Bayangkan jalanan kita seperti aliran sungai yang mengalir lancar. Jika setiap pengendara bertindak seenaknya, aliran tersebut akan terhambat, menimbulkan kemacetan dan kekacauan. Sebaliknya, dengan mengikuti etika berkendara yang baik, kita dapat menjaga kelancaran dan keamanan lalu lintas layaknya aliran sungai yang damai.

Selain itu, etika berkendara juga mencerminkan karakter kita sebagai warga Indonesia yang berbudaya. Ketika kita saling menghormati dan menjaga keselamatan bersama, kita membangun citra positif Negara Indonesia.

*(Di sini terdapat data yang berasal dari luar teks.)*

/-- What a memory instruction does not survive: a window slot that maps nothing, a space or a permission that
does not admit it takes cause 0x11 in every effective lane; an offset outside the region cause 0x10 in the lanes
it fails for; both before any line is asked for (R157, R166 to R169). An atomic whose region does not admit it
takes cause 0x11, one with a lane outside it 0x10, one with a misaligned lane 0x12, in that order; one whose
release is not over or whose lines are not quiet waits under stall reason 12 (R153, R157, R169, R185). Which
address is reported, where several lanes fail or the region is not in the address space, is inferred (log 19). -/
def Obligations.AccessFaults : Prop :=
  (∀ (s : State) (c : Cur) (g : Group) (p : Path) (b : Block) (gr : Grid) (o : MOps) (e : Word)
    (r : Region) (i : Instr) (u : Use) (ns : List Nat) (bad : Word),
    s.ActsIn c g p b gr → p.replay = none → e = p.eff g o.g → e ≠ 0 →
    (i, u, ns) ∈ [(Instr.ld o, Use.ldv, memNames o (sizeRegs o.size) true),
      (.st o, .stv, memNames o (sizeRegs o.size) true), (.ldu o, .lds, memNames o (sizeRegs o.size) false),
      (.lds o, .lds, []), (.sts o, .sts, []), (.ldm o, .ldv, memNames o (o.x.toNat + 1) false),
      (.stm o, .stv, memNames o (o.x.toNat + 1) false)] →
    (∀ n ∈ ns, n < g.regn) →
    (s.stage1 b gr o.h u = none → exec i s = fatal s c g p 0x11 e 0) ∧
    (s.stage1 b gr o.h u = some r → i = .ld o ∨ i = .st o →
      bad = outside r e (laneOffset g c.p.slot o) (sizeBytes o.size) → bad ≠ 0 →
      exec i s = fatal s c g p 0x10 bad (offAddr r (gridIndex b g) bad (laneOffset g c.p.slot o))) ∧
    (s.stage1 b gr o.h u = some r → i = .ldu o ∨ i = .lds o ∨ i = .sts o →
      r.inside (uniformOffset g o) (sizeBytes o.size) = false →
      exec i s = fatal s c g p 0x10 e (offAddr r 0 e fun _ => uniformOffset g o)) ∧
    (s.stage1 b gr o.h u = some r → i = .ldm o ∨ i = .stm o →
      bad = (maskOf fun l => bitAt e l && (List.range (o.x.toNat + 1)).any fun k =>
        !r.inside (uniformOffset g o + (rangeOffset (r.h.space == 9) k l : Int)) 4) → bad ≠ 0 →
      exec i s = fatal s c g p 0x10 bad (offAddr r (gridIndex b g) bad fun l =>
        uniformOffset g o + (rangeOffset (r.h.space == 9) 0 l : Int))) ∧
    (b.slotAt o.h = none → s.stage1 b gr o.h u = none) ∧
    (∀ h, b.slotAt o.h = some h → spaceAdmits u h.space.toNat = false ∨ h.perm.getLsbD (usePerm u) = false →
      s.stage1 b gr o.h u = none)) ∧
  (∀ (s s' : State) (c : Cur) (g : Group) (p : Path) (b : Block) (gr : Grid) (o : MOps) (e : Word)
    (r : Region) (bad mis : Word) (reqs : List LaneReq) (rs : List LineRes),
    s.ActsIn c g p b gr → p.replay = none → e = p.eff g o.g → e ≠ 0 →
    (∀ m ∈ memNames o (sizeRegs o.size) true, m < g.regn) →
    bad = outside r e (laneOffset g c.p.slot o) (sizeBytes o.size) →
    mis = misaligned r e (laneOffset g c.p.slot o) (sizeBytes o.size) →
    (s.stage1 b gr o.h (.atom (o.x == 0)) = none → exec (.aop o) s = fatal s c g p 0x11 e 0) ∧
    (s.stage1 b gr o.h (.atom (o.x == 0)) = some r →
      (bad ≠ 0 → exec (.aop o) s =
        fatal s c g p 0x10 bad (offAddr r 0 bad (laneOffset g c.p.slot o))) ∧
      (bad = 0 → mis ≠ 0 → exec (.aop o) s =
        fatal s c g p 0x12 mis (offAddr r 0 mis (laneOffset g c.p.slot o))) ∧
      (bad = 0 → mis = 0 → reqs = laneReqs r 0 e (laneOffset g c.p.slot o) (sizeBytes o.size) →
        s.Confirms ⟨b.core, b.vd, c.p⟩ p r .atomic reqs rs s' →
        atomReady s' g o (atomLines rs) (reqs.flatMap fun q => q.addrs) = false →
        exec (.aop o) s = .next (s'.waits c g p .retry 12))))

Berikut adalah beberapa prinsip dasar etika berkendara yang harus kita pegang teguh:

  • Patuhi Aturan Lalu Lintas: Peraturan lalu lintas dibuat untuk melindungi keselamatan kita semua. Patuhi batas kecepatan, gunakan lampu sein, dan berhenti di lampu merah untuk menghindari kecelakaan yang dapat dicegah.
  • Konsentrasi Penuh: Jangan biarkan ponsel, percakapan, atau gangguan lainnya mengalihkan perhatian Anda saat berkendara. Jalan raya adalah tempat untuk berkonsentrasi penuh guna merespons situasi darurat dengan cepat.
  • Bersikap Sopan: Tunjukkan sikap sopan kepada pengendara lain, pejalan kaki, dan petugas lalu lintas. Biarkan kendaraan lain mendahului, beri isyarat terima kasih, dan jangan membunyikan klakson berlebihan.
  • Berikan Hak Jalan: Berikan hak jalan kepada pengendara yang lebih tua, sedang membawa beban berat, atau berada di posisi yang lebih rentan. Hal ini menunjukkan rasa empati dan kepedulian terhadap sesama.
  • Hindari Berkendara Agresif: Sikap agresif di jalan raya hanya akan memicu kemarahan dan perilaku tidak terpuji dari pengendara lain. Berkendara dengan sabar, tenang, dan fokuslah pada tujuan Anda.